Wenn man sich nicht die ganze Fledermaus anschauen will, kann man sich aber auch “nur” die Ouvertüre anhören, da kommen auch alle Motive vor, so eine Art Hitpanorama. Basiswissen: Prinz Orlovsky wird meist von einer Frau gespielt und die Figur des Frosch kommt nur um dritten Akt vor und ist niemals ein Sänger, sondern eine komödiantische Sprechrolle mit oftmals aktuellen Anspielungen zum Beispiel an die Politik.
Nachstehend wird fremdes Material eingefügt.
-- ==== Sys2Proof/Machine/Assembler.lean ====
section
/-! DEFINITION. The assembler syntax of 30_encoding.md R48, one request a line, and the two
pseudo-instructions whose operands are numbers only (R49). It is the host's tool: its result is what the
host presents to the TFC. -/

namespace Sys2Proof.Machine

/-- The tokens of a line. -/
inductive Token where
  | word (w : List Char)
  | comma
  | opening
  | closing
  deriving DecidableEq, Repr

/-- A word that has ended; `acc` holds its letters, last first. -/
def endWord (acc : List Char) : List Token := if acc.isEmpty then [] else [.word acc.reverse]

/-- Tokens of a line; a `;` starts a comment (R48). -/
def tokens : List Char → List Char → List Token
  | acc, [] => endWord acc
  | acc, c :: t =>
    if c = ';' then endWord acc
    else if c = ' ' || c = '\t' then endWord acc ++ tokens [] t
    else if c = ',' then endWord acc ++ .comma :: tokens [] t
    else if c = '[' then endWord acc ++ .opening :: tokens [] t
    else if c = ']' then endWord acc ++ .closing :: tokens [] t
    else tokens (c :: acc) t

/-- The value of a digit in base 16. -/
def digitValue (c : Char) : Option Nat :=
  let n := c.toNat
  if 48 ≤ n ∧ n ≤ 57 then some (n - 48)
  else if 65 ≤ n ∧ n ≤ 70 then some (n - 55)
  else if 97 ≤ n ∧ n ≤ 102 then some (n - 87)
  else none

/-- Digits in a base, most significant first, after the value read so far. -/
def digitsFrom (base : Nat) : Nat → List Char → Option Nat
  | v, [] => some v
  | v, c :: t =>
    match digitValue c with
    | some d => if d < base then digitsFrom base (v * base + d) t else none
    | none => none

/-- A number: decimal, or hexadecimal with a `0x` prefix (R48). -/
def number : List Char → Option Nat
  | [] => none
  | ['0', 'x'] => none
  | '0' :: 'x' :: t => digitsFrom 16 0 t
  | c :: t => digitsFrom 10 0 (c :: t)

/-- A number below `2 ^ n`, as a field of `n` bits. -/
def numberField (n : Nat) (w : List Char) : Option (BitVec n) :=
  match number w with
  | some v => if v < 2 ^ n then some (BitVec.ofNat n v) else none
  | none => none

/-- A byte inside brackets: two hexadecimal digits without prefix (R48). -/
def bracketByte : List Char → Option Byte
  | [a, b] => (digitsFrom 16 0 [a, b]).map (BitVec.ofNat 8)
  | _ => none

/-- The bytes of a bracketed list up to its closing bracket, which ends the line. -/
def bracketBytes : List Token → Option (List Byte)
  | [.closing] => some []
  | .word w :: t =>
    match bracketByte w, bracketBytes t with
    | some b, some r => some (b :: r)
    | _, _ => none
  | _ => none

/-- The request a line of the assembler syntax is (R48). -/
def parseRequest : List Token → Option Instr
  | [.word ['S', 'T', 'A', 'T', 'U', 'S']] => some .status
  | [.word ['I', 'N', 'I', 'T'], .word a, .comma, .word b, .comma, .word f, .comma, .word m] =>
    match numberField 8 a, numberField 32 b, numberField 8 f, numberField 16 m with
    | some a, some b, some f, some m => some (.init a b f m)
    | _, _, _, _ => none
  | .word ['C', 'K', 'S', 'U', 'M'] :: .opening :: t => (bracketBytes t).map .cksum
  | .word ['E', 'S', 'C'] :: .opening :: t => (bracketBytes t).map .esc
  | .word ['U', 'N', 'E', 'S', 'C'] :: .opening :: t => (bracketBytes t).map .unesc
  | .word ['X', 'M', 'I', 'T'] :: .opening :: t => (bracketBytes t).map .xmit
  | .word ['B', 'U', 'I', 'L', 'D'] :: .word a :: .comma :: .opening :: t =>
    match numberField 8 a, bracketBytes t with
    | some a, some p => some (.build a p)
    | _, _ => none
  | .word ['S', 'E', 'N', 'D'] :: .word c :: .comma :: .word u :: .comma :: .opening :: t =>
    match numberField 8 c, numberField 8 u, bracketBytes t with
    | some c, some u, some d => some (.send c u d)
    | _, _, _ => none
  | _ => none

/-- The pseudo-instructions with number operands (R49; log 23). -/
def parseCommand : List Token → Option Command
  | [.word ['S', 'E', 'T', '_', 'P', 'A', 'G', 'E'], .word p] =>
    (number p).map fun v => .setPage v
  | [.word ['S', 'E', 'T', '_', 'C', 'L', 'O', 'C', 'K'], .word y, .comma, .word mo, .comma, .word d, .comma,
      .word h, .comma, .word mi, .comma, .word s] =>
    match number y, number mo, number d, number h, number mi, number s with
    | some y, some mo, some d, some h, some mi, some s => some (.setClock y mo d h mi s)
    | _, _, _, _, _, _ => none
  | _ => none

/-- What the host presents for one line; none where the line is no request of R48 or its sequence does not
fit a length field (R36). -/
def assembleLine (line : List Char) : Option HostItem :=
  match parseRequest (tokens [] line) with
  | some i => if WellFormed i then some (.request (encodeRequest i)) else none
  | none => (parseCommand (tokens [] line)).map .command

end Sys2Proof.Machine
end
Am Ende waren wir noch im Souveniershop und Oma hatte die Spendierhosen an. So bekam das Kind eine kleine Fledermaus und ich das Begleitbuch zur Ausstellung, was mich sehr gefreut hat. (unbezahlte Werbung wie immer).

So sehr ich mich auf das Strauss-Jahr freue, so sehr befürchte ich auch, dass wir in einem Jahr absolut nichts mehr von Strauss hören und sehen können. Deshalb lieber bald die Ausstattung anschauen.